Okay, I'm parking the ship right here and we're not leaving until somebody tells me what the hell just happened here.
Tamam, gemiyi buraya park ediyorum. Ve hiçbir yere gitmiyorum biri neler olduğunu anlatıncaya kadar.
Tell me what the hell just happened or I will drop you off at the next rock we find and leave you there!
Ya ne olduğunu anlatırsın ya da bulduğum ilk kaya parçasına atıp çürümeye bırakırım.
What the hell just happened?
- Az önce olan da neydi?
Unprecedented development, by which I mean... what the hell just happened?
Benzeri görülmemiş bir gelişme, yani az önce ne oldu böyle?
What the hell just happened?
Ne halt oldu?
What the hell just happened?
Burada neler oluyor?
what the hell just happened?
Ne halt oldu?
- What the hell just happened?
- Az önce ne haltlar döndü? - Rahatla.
What the hell just happened, Sean?
Az önce ne oldu be, Sean?
- What the hell just happened?
- Neler oldu burada be?
What the hell just happened?
Az önce ne oldu? Bilmiyorum.
... What the hell just happened?
... Az önce ne bok oldu?
- What the hell just happened?
- Bu da neydi?
What the hell just happened back there?
Orada neler oldu?
People are gonna say, " What the hell just happened?
İnsanlar, " Ne oldu şimdi?
What the hell just happened?
Az önce ne oldu?
Okay, what the hell just happened?
Pekala.
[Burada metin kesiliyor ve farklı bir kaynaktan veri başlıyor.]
-- ==== Sys2Proof/Machine/State.lean ====
section
/-!
DEFINITION. The state of the block (R10 to R38), as plain data, and its value after reset (R38, R200 to R202).
-/

namespace Sys2Proof.Machine

/-- The five causes of a fatal ending (R17, R67, R186), in the order of their codes 1 to 5. -/
inductive Cause where
  | protocolViolation
  | rxOverflow
  | configError
  | refused
  | illegalCommand
deriving DecidableEq, Repr

/-- The register `FAULT`: `NONE`, or the cause of the last fatal ending (R17). Codes 6 and 7 are never produced (R78). -/
inductive FaultReg where
  | none
  | raised (c : Cause)
deriving DecidableEq, Repr

/-- How a command ends (R189): with a status, by `done` or `fail`, or with a fatal cause. -/
inductive Ending where
  | status (v : Half)
  | fatal (c : Cause)
deriving DecidableEq, Repr

/-- The seven bytes `CTX[0..6]` (R13). -/
structure Ctx where
  b0 : Byte
  b1 : Byte
  b2 : Byte
  b3 : Byte
  b4 : Byte
  b5 : Byte
  b6 : Byte
deriving DecidableEq, Repr

/-- `CTXLEN`: 0 (no context), 1 (an RTU context) or 7 (a TCP context); nothing else is produced (R13, R78). -/
inductive CtxLen where
  | none
  | rtu
  | tcp
deriving DecidableEq, Repr

/-- The bank of one requester (R10 to R18). A buffer is the list of the bytes below its length register, and the length register is the
list's length: a byte at or past it holds no value (R37, U6). Log 7. -/
structure Bank where
  /-- `CRC` (R11). -/
  crc : Half
  /-- `PBUF[0..PLEN-1]` (R12). -/
  pbuf : List Byte
  /-- `CTX[0..6]` (R13), each with a value whatever `CTXLEN` is. DESIGN CHOICE, log 28. -/
  ctx : Ctx
  /-- `CTXLEN` (R13). -/
  ctxLen : CtxLen
  /-- `TXBUF[0..TXLEN-1]` (R14). -/
  txbuf : List Byte
  /-- `RXBUF[0..RXCNT-1]` (R15). -/
  rxbuf : List Byte
  /-- `STATUS` (R16). -/
  status : Half
  /-- `FAULT` (R17). -/
  fault : FaultReg
  /-- `FLOG` (R18). -/
  flog : BitVec 8
deriving DecidableEq, Repr

/-- The six states of the sequencer (R20, R123). -/
inductive Fsm where
  | idle
  | pace
  | send
  | head
  | bodyLen
  | bodyGap
deriving DecidableEq, Repr

/-- `CUR`: the lock-taking command in progress, or none (R20). -/
inductive Cur where
  | none
  | tx
  | rx
  | xchg
  | setbaud
  | setpoll
  | seterr
deriving DecidableEq, Repr

/-- `LOCK`: `FREE` or `HELD(r)` (R32). -/
inductive Lock where
  | free
  | held (r : Nat)
deriving DecidableEq, Repr

/-- A record of `TRACE` (R35): its kind, the requester, and the bytes of the frame or the ending. Log 18. -/
inductive TraceRecord where
  | txFrame (r : Nat) (frame : List Byte)
  | rxFrame (r : Nat) (frame : List Byte)
  | error (r : Nat) (how : Ending)
deriving DecidableEq, Repr

/-- A command the host hands over: its bytes, and the instant it is issued at, none meaning the instant the one before it ended
(R81). Log 9. -/
structure Issue where
  due : Option Nat
  bytes : List Byte
deriving DecidableEq, Repr

/-- What the outside world will do: the block's inputs, as plain data the step reads (R36). MODEL's own. Logs 9, 13 to 16. -/
structure Env where
  /-- Each requester's commands, the first being the one in progress or the next one (R36 item 2). -/
  hosts : List (List Issue)
  /-- The bytes the line will deliver, each with the earliest instant of its arrival (R36 item 3). -/
  line : List (Nat × Byte)
  /-- The arbiter's coming choices; none is to grant nobody at this instant (R36 item 4). -/
  grants : List (Option Nat)
  /-- The durations of the coming line writes (R36 item 5). -/
  sends : List Nat
  /-- The instants of the coming resets (U22). -/
  resets : List Nat
  /-- How many free values have been drawn. -/
  draws : Nat
deriving DecidableEq, Repr

/-- The block: the banks (R10), the sequencing state (R20, R22, R23), the configuration registers (R24 to R26), the shared and hidden
state (R30 to R35), and the model's own `active`, `sendEnd` and `env` (R36). Times are natural numbers of milliseconds (R145). Log 5. -/
structure State where
  /-- One bank per requester, `NREQ` of them (R10). -/
  banks : List Bank
  /-- `FSM` (R20). -/
  fsm : Fsm
  /-- `CUR` (R20). -/
  cur : Cur
  /-- `LOCK`, with `OWNER` in it (R20, R32). -/
  lock : Lock
  /-- `TMO` (R22). -/
  tmo : Word
  /-- `EXPLEN` (R22). -/
  explen : Half
  /-- `DEADLINE` (R23). -/
  deadline : Nat
  /-- `DELAY_POLL` (R24). -/
  delayPoll : Word
  /-- `DELAY_ERR` (R25). -/
  delayErr : Word
  /-- `BAUD` (R26). -/
  baud : Word
  /-- `LAST_POLL` (R31). -/
  lastPoll : Nat
  /-- `NOW` (R30). -/
  now : Nat
  /-- `SERQ`: pairs of a byte and its arrival time, the oldest first (R33). -/
  serq : List (Byte × Nat)
  /-- `SEROUT` (R34). -/
  serout : List Byte
  /-- `TRACE` (R35). -/
  trace : List TraceRecord
  /-- MODEL's own: the instant `t3` of R128 at which the line write in progress ends. Log 21. -/
  sendEnd : Nat
  /-- MODEL's own: the requester whose command runs. Log 20. -/
  active : Nat
  /-- MODEL's own: the inputs. -/
  env : Env
deriving DecidableEq, Repr

/-- Where the machine stops with a fault. No step from a state that meets the invariant of `Safety.lean` does. Log 19. -/
inductive Fault where
  /-- Raised by a command or a sequencer transition for a requester number that is not below `NREQ`: there is no such bank (R10). Safe. -/
  | noSuchRequester
  /-- Raised by the sequencer in a combination of `FSM`, `CUR`, `LOCK` and `TXLEN` that no run reaches (R124). Safe. -/
  | sequencerInconsistent
deriving DecidableEq, Repr

/-- Where the model gives no meaning. -/
inductive Refusal where
  /-- Raised by the dispatcher for a command with no meaning yet; no command of this model is left so. Safe. -/
  | notModelled (mnemonic : String)
  /-- Raised by the step for a byte string that is no whole command: the command port does not deliver it (U12: "refuse"). Log 10. Safe. -/
  | malformedCommand
  /-- Raised by a command of a requester whose command in progress holds the lock: the command port does not accept it
  (U12: "refuse"). Log 11. Safe. -/
  | commandInProgress
deriving DecidableEq, Repr

/-- What a command, a sequencer transition or a step answers. -/
abbrev Result := Host.Outcome State Fault Refusal

/-- `STATUS_NONE` (R16, R66). -/
@[simp] abbrev STATUS_NONE : Half := 0x8000#16

/-- `CTX` of seven zero bytes (R13). -/
def Ctx.zero : Ctx := ⟨0, 0, 0, 0, 0, 0, 0⟩

/-- A bank after reset (R38, R201). -/
def Bank.reset : Bank :=
  { crc := 0xFFFF#16, pbuf := [], ctx := Ctx.zero, ctxLen := .none, txbuf := [], rxbuf := [],
    status := STATUS_NONE, fault := .none, flog := 0#8 }

/-- The inputs when the outside world does nothing: no commands, no line bytes, no resets, every choice a free value. -/
def Env.quiet : Env := { hosts := [], line := [], grants := [], sends := [], resets := [], draws := 0 }

/-- The block right after a reset at the instant `t`, with `nreq` requesters and the reset baud rate `baud` (R38). -/
def State.resetAt (nreq : Nat) (baud : Word) (t : Nat) (env : Env) : State :=
  { banks := List.replicate nreq Bank.reset, fsm := .idle, cur := .none, lock := .free, tmo := 0#32, explen := 0#16,
    deadline := 0, delayPoll := Config.DELAY_POLL_RESET, delayErr := Config.DELAY_ERR_RESET, baud := baud, lastPoll := t,
    now := t, serq := [], serout := [], trace := [], sendEnd := 0, active := 0, env := env }

/-- The machine right after reset (R38, R200). -/
def State.reset : State := State.resetAt Config.NREQ Config.BAUD_RESET Config.tReset.toNat Env.quiet

end Sys2Proof.Machine
end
Az önce olup biten neydi?
What the hell just happened?
Ne halt oldu öyle?
Maybe one of you can tell me what the hell just happened.
Belki biriniz bana, burada ne halt döndüğünü söyleyebilir.
- What the hell just happened? - Rico :
- Demin ne oldu?
- What the hell just happened?
- Demin ne oldu?
What the hell just happened?
Ne oldu?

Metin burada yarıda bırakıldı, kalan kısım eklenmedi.